Taylor Levy, an immigration attorney in El Paso, said the expulsion policy has prompted many migrants in northern Mexico to undertake more perilous border crossings. "I'm seeing families, small children taking more and more risky routes through really dangerous terrain because now they are trying to enter undetected, as opposed to in the past, when we always saw families entering very openly to seek asylum and request protection," Levy told CBS News.
Levy noted that U.S. officials have also used the CDC order to largely stop processing migrants and asylum-seekers at ports of entry — which is where the Trump administration has said people should seek U.S. refuge.
"Mexico continues to be an incredibly unsafe place for migrants. We continue to hear about constant kidnappings, rape, beatings and people are trying to save their lives," she added. "When there's no mechanism whatsoever for people to enter at the port of entry, or even put their name on a waiting list to enter for asylum, it just increases the desperation."
In its statement Friday, CBP also reported a rise in the number of tractor trailers it has intercepted trying to smuggle migrants into the U.S. "Migrants should never listen to the false promises of smuggling organizations, who don't care about their health and safety," acting CBP commissioner Mark Morgan said in the statement. "It's a dangerous, potentially deadly journey that will be futile if they survive. If they reach our border, they will be expeditiously sent back and not allowed to stay in the United States."
Though the CDC order is supposed to be reviewed every 30 days, there's currently no fixed end date. Citing the lack of a coronavirus vaccine, Ken Cuccinelli, the second-highest ranking official at the Department of Homeland Security, predicted this week that the order would stay in place for "a while."
CBP cited a statement from the World Health Organization — a United Nations agency President Trump has broken ties with — to defend the mass expulsions.

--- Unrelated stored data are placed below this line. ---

-- ==== Sys2Proof/Laws/Events.lean ====
section
/-!
SUPPORT. What the operations of Machine/Flags.lean can do: setting a flag, sending a message and posting a record change the mailboxes, the
host interface and what was sent, and nothing else.
-/

namespace Sys2Proof.Machine

/-- Two states that differ at most in the mailboxes, the host interface and what was sent. -/
def Reported (s t : State) : Prop := { t with sb := s.sb, host := s.host, out := s.out } = s

theorem Reported.refl (s : State) : Reported s s := rfl

theorem Reported.trans {s t u : State} (h : Reported s t) (k : Reported t u) : Reported s u := by
  unfold Reported at *
  rw [← h, ← k]

theorem Reported.foldl {α : Type} {f : State → α → State} (h : ∀ s x, Reported s (f s x)) : ∀ (l : List α) (s : State), Reported s (l.foldl f s)
  | [], s => .refl s
  | x :: l, s => (h s x).trans (Reported.foldl h l (f s x))

theorem Reported.ite {c : Prop} [Decidable c] {s t u : State} (h : Reported s t) (k : Reported s u) : Reported s (if c then t else u) := by
  split
  · exact h
  · exact k

theorem modFn_reported (f : Nat) (g : HostFn → HostFn) (s : State) : Reported s (modFn f g s) := rfl

theorem emit_reported (o : Out) (s : State) : Reported s (emit o s) := rfl

theorem msix_reported (f v : Nat) (s : State) : Reported s (msix f v s) := .ite (modFn_reported ..) (emit_reported ..)

theorem hiSet_reported (f b : Nat) (s : State) : Reported s (hiSet f b s) :=
  .ite (Reported.trans (modFn_reported ..) (msix_reported ..)) (modFn_reported ..)

/-- A change of the host interface, and perhaps a set of HI_STATUS with it. -/
theorem host_reported {s : State} (h : HostIf) (b : Nat) (was : Bool) :
    Reported s (if was = true then { s with host := h } else hiSet 0 b { s with host := h }) :=
  .ite rfl (Reported.trans (t := { s with host := h }) rfl (hiSet_reported ..))

theorem pevtSet_reported (p : Nat) (s : State) : Reported s (pevtSet p s) := host_reported _ _ _
theorem jnSet_reported (b : Nat) (s : State) : Reported s (jnSet b s) := host_reported _ _ _
theorem thSet_reported (b : Nat) (s : State) : Reported s (thSet b s) := host_reported _ _ _
theorem mismatchSet_reported (k : Nat) (s : State) : Reported s (mismatchSet k s) := host_reported _ _ _

theorem modBox_reported (m : Nat) (g : Mailbox → Mailbox) (s : State) : Reported s (modBox m g s) := .ite rfl (.ite rfl rfl)

theorem notify_reported (m b : Nat) (s : State) : Reported s (notify m b s) :=
  .ite (msix_reported ..) (.ite (emit_reported ..) (.ite (emit_reported ..) (.refl s)))

theorem sbSet_reported (m b : Nat) (s : State) : Reported s (sbSet m b s) :=
  .ite (modBox_reported ..) (Reported.trans (modBox_reported ..) (notify_reported ..))

theorem enqueue_reported (m : Nat) (ev : EvRec) (s : State) : Reported s (enqueue m ev s) :=
  Reported.trans
    (.ite (Reported.trans (.ite (Reported.trans (modBox_reported ..) (sbSet_reported ..)) (modBox_reported ..)) (emit_reported ..))
      (.ite (Reported.trans (modBox_reported ..) (sbSet_reported ..)) (modBox_reported ..)))
    (sbSet_reported ..)

theorem postRec_reported (ev : EvRec) (also : List Nat) (s : State) : Reported s (postRec ev also s) := by
  refine Reported.foldl (f := fun t m => if addressed s ev.code m || mem m also then enqueue m ev t else t) (fun t m => ?_) [1, 2, 3] s
  exact .ite (enqueue_reported ..) (.refl t)

theorem post_reported (code : Code) (kind unit : Nat) (s : State) : Reported s (post code kind unit s) := postRec_reported ..

theorem postD_reported (code : Code) (kind unit : Nat) (d : BitVec 256) (s : State) : Reported s (postD code kind unit d s) := postRec_reported ..

theorem partEvent_reported (p : Nat) (code : Code) (s : State) : Reported s (partEvent p code s) :=
  (pevtSet_reported ..).trans (post_reported ..)

/-- What a reader of the state needs of it. -/
theorem Reported.heat {s t : State} (h : Reported s t) : t.heat = s.heat := by rw [← h]

theorem Reported.boot {s t : State} (h : Reported s t) : t.boot = s.boot := by rw [← h]

theorem Reported.mem {s t : State} (h : Reported s t) : t.mem = s.mem := by rw [← h]

theorem Reported.cores {s t : State} (h : Reported s t) : t.cores = s.cores := by rw [← h]

theorem Reported.parts {s t : State} (h : Reported s t) : t.parts = s.parts := by rw [← h]

theorem Reported.units {s t : State} (h : Reported s t) : t.units = s.units := by rw [← h]

theorem Reported.fab {s t : State} (h : Reported s t) : t.fab = s.fab := by rw [← h]

end Sys2Proof.Machine
end

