theorem placeNodes_kept {p n nodes masks b} (h : Kept s₀ s) : Kept s₀ (placeNodes p n nodes masks b s).1 :=
  .ite_fst h (.ite_fst (pagesFor_kept h) (modSess_kept (modTen_kept (pagesFor_kept h))))

theorem placePre_kept {p n b} (h : Kept s₀ s) : Kept s₀ (placePre p n b s).1 :=
  .ite_fst h (.ite_fst (pagesFor_kept h) (modSess_kept (modTen_kept (pagesFor_kept h))))

theorem considerOne_kept {p n acc} (h : Kept s₀ acc.1) : Kept s₀ (considerOne p n acc).1 := by
  unfold considerOne
  dsimp only
  refine .ite_fst h ?_
  refine .ite_fst ?_ (placePre_kept h)
  split
  · exact placeNodes_kept h
  · exact .ite_fst (placeNodes_kept h) (.ite_fst (placeNodes_kept h) (.ite_fst h (placeNodes_kept (modSess_kept h))))

/-! ### The end of a step -/

theorem doCancels_kept {ev p} (h : Kept s₀ s) : Kept s₀ (doCancels ev p s) := .foldl (fun _ _ h1 => .ite (endReqEv_kept h1) h1) h

theorem settleDrafts_kept {es} (h : Kept s₀ s) : Kept s₀ (settleDrafts es s) := .foldl (fun _ _ => modSess_kept) h

theorem retryAll_kept {p code} (h : Kept s₀ s) : Kept s₀ (retryAll p code s) := .foldl (fun _ _ => retryReqEv_kept) h

theorem finishStep_kept {p} (h : Kept s₀ s) : Kept s₀ (finishStep p s) := by
  unfold finishStep
  split
  · exact h
  · extract_lets r ev s1 s2
    have h2 : Kept s₀ s2 := loseSessionsEv_kept (doCancels_kept (settleDrafts_kept (modPart_kept h)))
    exact .ite (.foldl (fun _ _ => retryReqEv_kept) h2) h2

theorem failStep_kept {p code} (h : Kept s₀ s) : Kept s₀ (failStep p code s) := by
  unfold failStep
  split
  · exact h
  · extract_lets _ _ _ _ _ _ s2
    have h1 : Kept s₀ s2 := .foldl (fun _ _ h1 => .ite (draftFails_kept h1) (retryReqEv_kept h1)) (settleDrafts_kept (modPart_kept h))
    exact loseSessionsEv_kept (doCancels_kept h1)

/-! ### Launching a step (R250, R251) -/

theorem workFails_kept {p} (h : Kept s₀ s) : Kept s₀ (workFails p s) := rewriteReserve_kept (failStep_kept h)

theorem launchStep_kept {p es} (h : Kept s₀ s) : Kept s₀ (launchStep p es s) := by
  have h1 : Kept s₀ (writeTimetable p (getPart s p).stepNo es s).1 := ownWrite_kept (ownWrite_kept h)
  unfold launchStep
  dsimp only
  split
  · exact h1
  · exact .ite (workFails_kept (modPart_kept h1)) (launchKernel_kept (modPart_kept h1))

theorem stepLaunch_kept {p} (h : Kept s₀ s) : Kept s₀ (stepLaunch p s) := by
  have h1 : Kept s₀ (queueDrafts p (readForStep p s)) := queueDrafts_kept (readForStep_kept h)
  have h2 : Kept s₀ ((candidates (queueDrafts p (readForStep p s)) p).foldl (fun acc n => considerOne p n acc)
      (queueDrafts p (readForStep p s), {})).1 := .foldl_fst (fun _ _ => considerOne_kept) h1
  exact .ite h (.ite h2 (launchStep_kept h2))

/-! ### The end of a kernel (R251) -/

theorem commitInputs_kept {n k} (h : Kept s₀ s) : Kept s₀ (commitInputs n k s) := modSess_kept h

theorem commitPrefill_kept {p n e} (h : Kept s₀ s) : Kept s₀ (commitPrefill p n e s) :=
  .ite (modSess_kept (commitInputs_kept h)) (logSent_kept (modSess_kept (commitInputs_kept h)))
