-- ==== Sys2Proof/Machine/Operands.lean ====
section
/-!
DEFINITION. The operand rules of the commands: which registers a command reads, writes and takes as scratch
(10_state.md R23), the distinctness table and the `zero` operand (70_reset_and_hazards.md R225, R226), and
the one shared ending of the shifts and rotates (45_shifts.md R170, 46_rotates.md R182).
-/

namespace Sys2Proof.Machine

/-- The registers a command can write (R23). DIV by zero writes only `lhs` (43_mul_div.md R153). -/
def writtenRegs : Instr → List Reg
  | .add lhs _ => [lhs]
  | .sub lhs _ => [lhs]
  | .mul lhs _ temp _ => [lhs, temp]
  | .div lhs _ quotient temp _ => [lhs, quotient, temp]
  | .inc reg => [reg]
  | .dec reg => [reg]
  | .neg reg temp _ => [reg, temp]
  | .shl reg _ _ temp => [reg, temp]
  | .shr reg _ _ temp => [reg, temp]
  | .sar reg _ _ temp => [reg, temp]
  | .rol reg _ _ temp => [reg, temp]
  | .ror reg _ _ temp => [reg, temp]
  | .cmp _ _ temp => [temp]
  | .mov dst _ => [dst]
  | .ldi reg _ => [reg]

/-- The registers a command reads (R23). -/
def readRegs : Instr → List Reg
  | .add lhs rhs => [lhs, rhs]
  | .sub lhs rhs => [lhs, rhs]
  | .mul lhs rhs _ zero => [lhs, rhs, zero]
  | .div lhs rhs _ _ zero => [lhs, rhs, zero]
  | .inc reg => [reg]
  | .dec reg => [reg]
  | .neg reg _ zero => [reg, zero]
  | .shl reg _ zero _ => [reg, zero]
  | .shr reg _ zero _ => [reg, zero]
  | .sar reg _ zero _ => [reg, zero]
  | .rol reg _ zero _ => [reg, zero]
  | .ror reg _ zero _ => [reg, zero]
  | .cmp lhs rhs _ => [lhs, rhs]
  | .mov _ src => [src]
  | .ldi _ _ => []

/-- The `zero` operand of a command that takes one (R226). -/
def zeroOperand : Instr → Option Reg
  | .mul _ _ _ zero => some zero
  | .div _ _ _ _ zero => some zero
  | .neg _ _ zero => some zero
  | .shl _ _ zero _ => some zero
  | .shr _ _ zero _ => some zero
  | .sar _ _ zero _ => some zero
  | .rol _ _ zero _ => some zero
  | .ror _ _ zero _ => some zero
  | .add _ _ => none
  | .sub _ _ => none
  | .inc _ => none
  | .dec _ => none
  | .cmp _ _ _ => none
  | .mov _ _ => none
  | .ldi _ _ => none

/-- A scratch operand and every other register operand of the command, for each scratch operand
(R225 item 2). -/
def scratchPairs : Instr → List (Reg × List Reg)
  | .mul lhs rhs temp zero => [(temp, [lhs, rhs, zero])]
  | .div lhs rhs quotient temp zero =>
    [(quotient, [lhs, rhs, temp, zero]), (temp, [lhs, rhs, quotient, zero])]
  | .neg reg temp zero => [(temp, [reg, zero])]
  | .shl reg _ zero temp => [(temp, [reg, zero])]
  | .shr reg _ zero temp => [(temp, [reg, zero])]
  | .sar reg _ zero temp => [(temp, [reg, zero])]
  | .rol reg _ zero temp => [(temp, [reg, zero])]
  | .ror reg _ zero temp => [(temp, [reg, zero])]
  | .cmp lhs rhs temp => [(temp, [lhs, rhs])]
  | .add _ _ => []
  | .sub _ _ => []
  | .inc _ => []
  | .dec _ => []
  | .mov _ _ => []
  | .ldi _ _ => []

/-- The register whose final content ZF and SF describe (42_add_sub.md R142): the destination of a flagged
operation, for CMP the difference in `temp`, for DIV the quotient in `lhs`. MUL is the one flagged operation
whose rule says otherwise (43_mul_div.md R151); MOV and LDI are not flagged. -/
def flaggedDestination : Instr → Option Reg
  | .add lhs _ => some lhs
  | .sub lhs _ => some lhs
  | .mul _ _ _ _ => none
  | .div lhs _ _ _ _ => some lhs
  | .inc reg => some reg
  | .dec reg => some reg
  | .neg reg _ _ => some reg
  | .shl reg _ _ _ => some reg
  | .shr reg _ _ _ => some reg
  | .sar reg _ _ _ => some reg
  | .rol reg _ _ _ => some reg
  | .ror reg _ _ _ => some reg
  | .cmp _ _ temp => some temp
  | .mov _ _ => none
  | .ldi _ _ => none

/-- The flags a command leaves, when it starts from flags `f` and would leave `written` from some other start:
MOV and LDI write no flag, INC and DEC write all but CF, every other command writes all four (10_state.md
R28). -/
def flagsAfter (i : Instr) (f written : Flags) : Flags :=
  match i with
  | .mov _ _ => f
  | .ldi _ _ => f
  | .inc _ => { written with cf := f.cf }
  | .dec _ => { written with cf := f.cf }
  | .add _ _ => written
  | .sub _ _ => written
  | .mul _ _ _ _ => written
  | .div _ _ _ _ _ => written
  | .neg _ _ _ => written
  | .shl _ _ _ _ => written
  | .shr _ _ _ _ => written
  | .sar _ _ _ _ => written
  | .rol _ _ _ _ => written
  | .ror _ _ _ _ => written
  | .cmp _ _ _ => written

/-- `temp` differs from `reg` and `zero`, and `zero` from `reg`: the row of NEG, the shifts and the rotates
(R225). -/
def unaryDistinct (reg zero temp : Reg) : Bool := decide (temp ∉ [reg, zero] ∧ zero ≠ reg)

/-- The table of R225, row by row. -/
def operandsDistinct : Instr → Bool
  | .mul lhs rhs temp zero => decide (temp ∉ [lhs, rhs, zero] ∧ zero ≠ lhs)
  | .div lhs rhs quotient temp zero =>
    decide (quotient ∉ [lhs, rhs, temp, zero] ∧ temp ∉ [lhs, rhs, zero] ∧ zero ≠ lhs)
  | .neg reg temp zero => unaryDistinct reg zero temp
  | .shl reg _ zero temp => unaryDistinct reg zero temp
  | .shr reg _ zero temp => unaryDistinct reg zero temp
  | .sar reg _ zero temp => unaryDistinct reg zero temp
  | .rol reg _ zero temp => unaryDistinct reg zero temp
  | .ror reg _ zero temp => unaryDistinct reg zero temp
  | .cmp lhs rhs temp => decide (temp ∉ [lhs, rhs])
  | .add _ _ => true
  | .sub _ _ => true
  | .inc _ => true
  | .dec _ => true
  | .mov _ _ => true
  | .ldi _ _ => true

/-- The `zero` operand, if the command takes one, holds the all-zero pattern (R226). -/
def zeroOperandHolds (i : Instr) (s : State) : Bool :=
  match zeroOperand i with
  | some zero => isZero (s.reg zero)
  | none => true

/-- The two domain checks, `OperandAlias` before `ZeroOperandNotZero` (R228), and then the command's effect
(60_exceptions.md R203). -/
def guarded (i : Instr) (s : State) (effect : State) : Result :=
  if operandsDistinct i then
    if zeroOperandHolds i s then .next effect else .refused .zeroOperandNotZero
  else .refused .operandAlias

/-- The ending of a shift or rotate (R170 items 3 to 5, R182 items 3 to 6): the moved value goes to `reg`; the
internal CMP against `zero` writes its difference to `temp` and the four flags; then CF and OF are
overwritten as `moveFlags` says. -/
def finishMove (s : State) (reg zero temp : Reg) (m : Moved 16) (steps : Nat) (netOne ofAtOne : Bool) : State :=
  let compared := subWords m.1 (s.reg zero)
  ((s.setReg reg m.1).setReg temp compared.1).setFlags (moveFlags compared.2 steps m.2 netOne ofAtOne)

end Sys2Proof.Machine
end

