/-- Exchanging the operands of an addition changes neither the sum nor a flag (R143 item 2). OF is the one flag whose
expression names one operand, and only where the signs agree. -/
theorem addWords_comm : addWords a b = addWords b a := by
  have hof : (a.msb = b.msb ∧ (b + a).msb ≠ a.msb) ↔ (b.msb = a.msb ∧ (b + a).msb ≠ b.msb) := by
    constructor <;> exact fun ⟨hsign, hsum⟩ => ⟨hsign.symm, hsign ▸ hsum⟩
  simp only [addWords_eq_add, BitVec.add_comm a b, Nat.add_comm a.toNat, hof]

/-- OF of an addition is the library's signed overflow. -/
theorem addWords_of : (addWords a b).2.of = BitVec.saddOverflow a b := by
  rw [addWords_eq_add, BitVec.saddOverflow_eq, Bool.decide_and, decide_not]
  rfl

/-- OF of a subtraction is the library's signed overflow, which spells out the two pairs of differing signs. -/
theorem subWords_of : (subWords a b).2.of = BitVec.ssubOverflow a b := by
  rw [subWords_eq_sub, BitVec.ssubOverflow_eq]
  cases a.msb <;> cases b.msb <;> simp

end words

/-! ### ADD and SUB -/

section commands

variable (s : State) (lhs rhs : Reg)

/-- ADD has no operand to refuse; its effect is one write and the flags of the addition (R140). -/
theorem exec_add :
    exec (.add lhs rhs) s = .next ((s.setReg lhs (addWords (s.reg lhs) (s.reg rhs)).1).setFlags
      (addWords (s.reg lhs) (s.reg rhs)).2) :=
  exec_eq_next_iff.mpr ⟨⟨rfl, rfl⟩, rfl⟩

/-- SUB has no operand to refuse; its effect is one write and the flags of the subtraction (R141). -/
theorem exec_sub :
    exec (.sub lhs rhs) s = .next ((s.setReg lhs (subWords (s.reg lhs) (s.reg rhs)).1).setFlags
      (subWords (s.reg lhs) (s.reg rhs)).2) :=
  exec_eq_next_iff.mpr ⟨⟨rfl, rfl⟩, rfl⟩

end commands

/-! ### ZF and SF describe the destination -/

/-- A `zero` operand that passes its check is the all-zero pattern (R226). -/
theorem reg_of_zeroOperandHolds {i : Instr} {s : State} {z : Reg} (hz : zeroOperandHolds i s = true)
    (hop : zeroOperand i = some z) : s.reg z = 0#16 := by
  simpa [zeroOperandHolds, hop] using hz

/-- ZF and SF of an internal comparison against zero are those of the value compared, also when CF and OF are
overwritten after it. -/
theorem zeroSignOf_subWords_zero {n : Nat} (a : BitVec n) (cf of : Bool) :
    ZeroSignOf { (subWords a 0#n).2 with cf := cf, of := of } a := by
  simpa only [subWords_zero_value] using zeroSignOf_subWords a 0#n cf of

/-- The flags of the effect have the ZF and SF of what register `d` holds after it (R142). -/
def Effect.Describes (e : Effect) (s : State) (d : Reg) : Prop := ZeroSignOf e.flags ((e.applyTo s).reg d)

theorem describes_of_reg {e : Effect} {s : State} {d : Reg} {v : Word} (hflags : ZeroSignOf e.flags v)
    (hreg : (e.applyTo s).reg d = v) : e.Describes s d := by
  rwa [Effect.Describes, hreg]

/-- A shift or rotate: `temp` gets the difference to zero, which is the moved value again, so that `reg` holds it
whether `temp` is another register or not. -/
theorem moveEffect_describes (s : State) (reg zero temp : Reg) (m : Moved 16) (steps : Nat)
    (netOne ofAtOne : Bool) (hzero : s.reg zero = 0#16) :
    (moveEffect s.reg reg zero temp m steps netOne ofAtOne).Describes s reg := by
  refine describes_of_reg (v := m.1) ?_ ?_
  · rw [moveEffect, hzero]
    exact zeroSignOf_subWords_zero m.1 _ _
  · simp [moveEffect, hzero, subWords_zero_value, reg_setReg]

/-- DIV: a zero divisor leaves zero in `lhs` and flags that say so; any other leaves the quotient there, which the
remainder in `temp` does not overwrite. -/
theorem divisionEffect_describes (s : State) {lhs rhs quotient temp zero : Reg} (htemp : temp ≠ lhs)
    (hzero : s.reg zero = 0#16) : (divisionEffect s.reg lhs rhs quotient temp zero).Describes s lhs := by
  unfold divisionEffect
  split
  · exact describes_of_reg (v := 0#16) ⟨rfl, rfl⟩ (reg_setReg_self s lhs _)
  · refine describes_of_reg (v := (divWords (s.reg lhs) (s.reg rhs)).1) ?_ ?_
    · rw [hzero]
      exact zeroSignOf_subWords_zero _ false false
    · simp [reg_setReg, htemp.symm]
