-- ==== Sys2Proof/Machine/Flags.lean ====
section
/-! DEFINITION. FLAGS and MSW: their fields, and every flag computation of 10_state.md R25. -/

namespace Sys2Proof.Machine

/-- The one-bit fields of FLAGS (10_state.md R26). -/
inductive Flag where
  | cf | pf | af | zf | sf | tf | if_ | df | of | nt
  deriving DecidableEq, Repr

/-- One field. -/
def FlagsReg.get (r : FlagsReg) : Flag → Bool
  | .cf => r.cf | .pf => r.pf | .af => r.af | .zf => r.zf | .sf => r.sf | .tf => r.tf | .if_ => r.if_ | .df => r.df
  | .of => r.of | .nt => r.nt

/-- One field replaced. -/
def FlagsReg.set (r : FlagsReg) (f : Flag) (b : Bool) : FlagsReg :=
  match f with
  | .cf => { r with cf := b }
  | .pf => { r with pf := b }
  | .af => { r with af := b }
  | .zf => { r with zf := b }
  | .sf => { r with sf := b }
  | .tf => { r with tf := b }
  | .if_ => { r with if_ := b }
  | .df => { r with df := b }
  | .of => { r with of := b }
  | .nt => { r with nt := b }

/-- The 16-bit image: CF PF AF ZF SF TF IF DF OF in bits 0, 2, 4, 6 to 11, IOPL in 13-12, NT in 14 (R26); bit 1 reads
1, bits 3, 5 and 15 read 0 (R27, D3). -/
def FlagsReg.word (r : FlagsReg) : Word :=
  0#1 ++ BitVec.ofBool r.nt ++ r.iopl ++ BitVec.ofBool r.of ++ BitVec.ofBool r.df ++ BitVec.ofBool r.if_ ++
    BitVec.ofBool r.tf ++ BitVec.ofBool r.sf ++ BitVec.ofBool r.zf ++ 0#1 ++ BitVec.ofBool r.af ++ 0#1 ++
    BitVec.ofBool r.pf ++ 1#1 ++ BitVec.ofBool r.cf

/-- FLAGS from an image: the reserved bits are ignored (R27, D3). -/
def FlagsReg.ofWord (w : Word) : FlagsReg :=
  { cf := w.getLsbD 0, pf := w.getLsbD 2, af := w.getLsbD 4, zf := w.getLsbD 6, sf := w.getLsbD 7, tf := w.getLsbD 8
    if_ := w.getLsbD 9, df := w.getLsbD 10, of := w.getLsbD 11, iopl := w.extractLsb' 12 2, nt := w.getLsbD 14 }

/-- A word with one bit replaced. -/
def withBit (w : Word) (i : Nat) (b : Bool) : Word :=
  if b then w ||| BitVec.twoPow 16 i else w &&& ~~~(BitVec.twoPow 16 i)

def State.flag (s : State) (f : Flag) : Bool := s.flags.get f

def State.setFlag (s : State) (f : Flag) (b : Bool) : State := { s with flags := s.flags.set f b }

/-- IOPL, bits 13-12 (R37). -/
def State.iopl (s : State) : BitVec 2 := s.flags.iopl

/-! ### MSW (10_state.md R52 to R57) -/

def State.pe (s : State) : Bool := s.msw.getLsbD 0
def State.mp (s : State) : Bool := s.msw.getLsbD 1
def State.em (s : State) : Bool := s.msw.getLsbD 2
def State.ts (s : State) : Bool := s.msw.getLsbD 3

/-- I/O privilege: no test in Real Address Mode, CPL ≤ IOPL in Protected Mode (20_memory.md R131, 45_flag_io_misc.md R450). -/
def State.ioAllowed (s : State) : Bool := !s.pe || s.cpl.ule s.iopl

/-! ### Flag results (10_state.md R25) -/

/-- The six status flags an arithmetic instruction computes. -/
structure StatusFlags where
  cf : Bool
  pf : Bool
  af : Bool
  zf : Bool
  sf : Bool
  of : Bool
  deriving DecidableEq, Repr

/-- PF: an even number of 1 bits in the low byte. -/
def parityEven (b : Byte) : Bool :=
  !((((b.getLsbD 0 ^^ b.getLsbD 1) ^^ (b.getLsbD 2 ^^ b.getLsbD 3)) ^^
    ((b.getLsbD 4 ^^ b.getLsbD 5) ^^ (b.getLsbD 6 ^^ b.getLsbD 7))))

/-- The sum `a + b + c` and its flags, `n` bits wide. -/
def addFlags {n : Nat} (a b : BitVec n) (c : Bool) : BitVec n × StatusFlags :=
  let r : BitVec n := BitVec.ofNat n (a.toNat + b.toNat + c.toNat)
  (r, { cf := decide (2 ^ n ≤ a.toNat + b.toNat + c.toNat)
        pf := parityEven (r.setWidth 8)
        af := decide (16 ≤ a.toNat % 16 + b.toNat % 16 + c.toNat)
        zf := r == 0
        sf := r.msb
        of := (a.msb == b.msb) && (r.msb != a.msb) })

/-- The difference `a - b - c` and its flags, `n` bits wide. -/
def subFlags {n : Nat} (a b : BitVec n) (c : Bool) : BitVec n × StatusFlags :=
  let r : BitVec n := BitVec.ofInt n ((a.toNat : Int) - b.toNat - c.toNat)
  (r, { cf := decide (a.toNat < b.toNat + c.toNat)
        pf := parityEven (r.setWidth 8)
        af := decide (a.toNat % 16 < b.toNat % 16 + c.toNat)
        zf := r == 0
        sf := r.msb
        of := (a.msb != b.msb) && (r.msb != a.msb) })

/-- ZF, SF and PF by the result. -/
def State.setResultFlags {n : Nat} (s : State) (r : BitVec n) : State :=
  ((s.setFlag .zf (r == 0)).setFlag .sf r.msb).setFlag .pf (parityEven (r.setWidth 8))

/-- All six status flags. -/
def State.setStatus (s : State) (f : StatusFlags) : State :=
  (((((s.setFlag .cf f.cf).setFlag .pf f.pf).setFlag .af f.af).setFlag .zf f.zf).setFlag .sf f.sf).setFlag .of f.of

/-- All but CF: INC and DEC (41_arithmetic.md R276, R277). -/
def State.setStatusButCarry (s : State) (f : StatusFlags) : State :=
  ((((s.setFlag .pf f.pf).setFlag .af f.af).setFlag .zf f.zf).setFlag .sf f.sf).setFlag .of f.of

/-! ### FLAGS images -/

/-- FLAGS after POPF or IRET of the image `f` (40_data_movement.md R248, 43_control_transfer.md R390), with the mode,
CPL and IOPL before it. -/
def State.popFlags (s : State) (f : Word) : FlagsReg :=
  let r := FlagsReg.ofWord f
  if s.pe then
    { r with
      if_ := if s.ioAllowed then r.if_ else s.flags.if_
      iopl := if s.cpl = 0 then r.iopl else s.iopl }
  else { r with iopl := s.iopl, nt := s.flags.nt }

/-- AH of LAHF: SF ZF AF PF CF in bits 7, 6, 4, 2, 0 (10_state.md R39, 40_data_movement.md R249). -/
def State.lowFlags (s : State) : Byte := s.flags.word.lo

end Sys2Proof.Machine
end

"CBP is taking this unprecedented action to prevent the spread of COVID-19 as the case count in Latin America is dramatically increasing," the agency said. "On May 22, 2020, the World Health Organization stated that Latin America has surpassed Europe and the United States in the daily number of reported COVID-19 infections and is currently the epicenter of the global outbreak."
The World Health Organization has specifically expressed concerns about the number of coronavirus cases in South America, especially in Brazil — the second-hardest hit nation worldwide, with 40,000 deaths.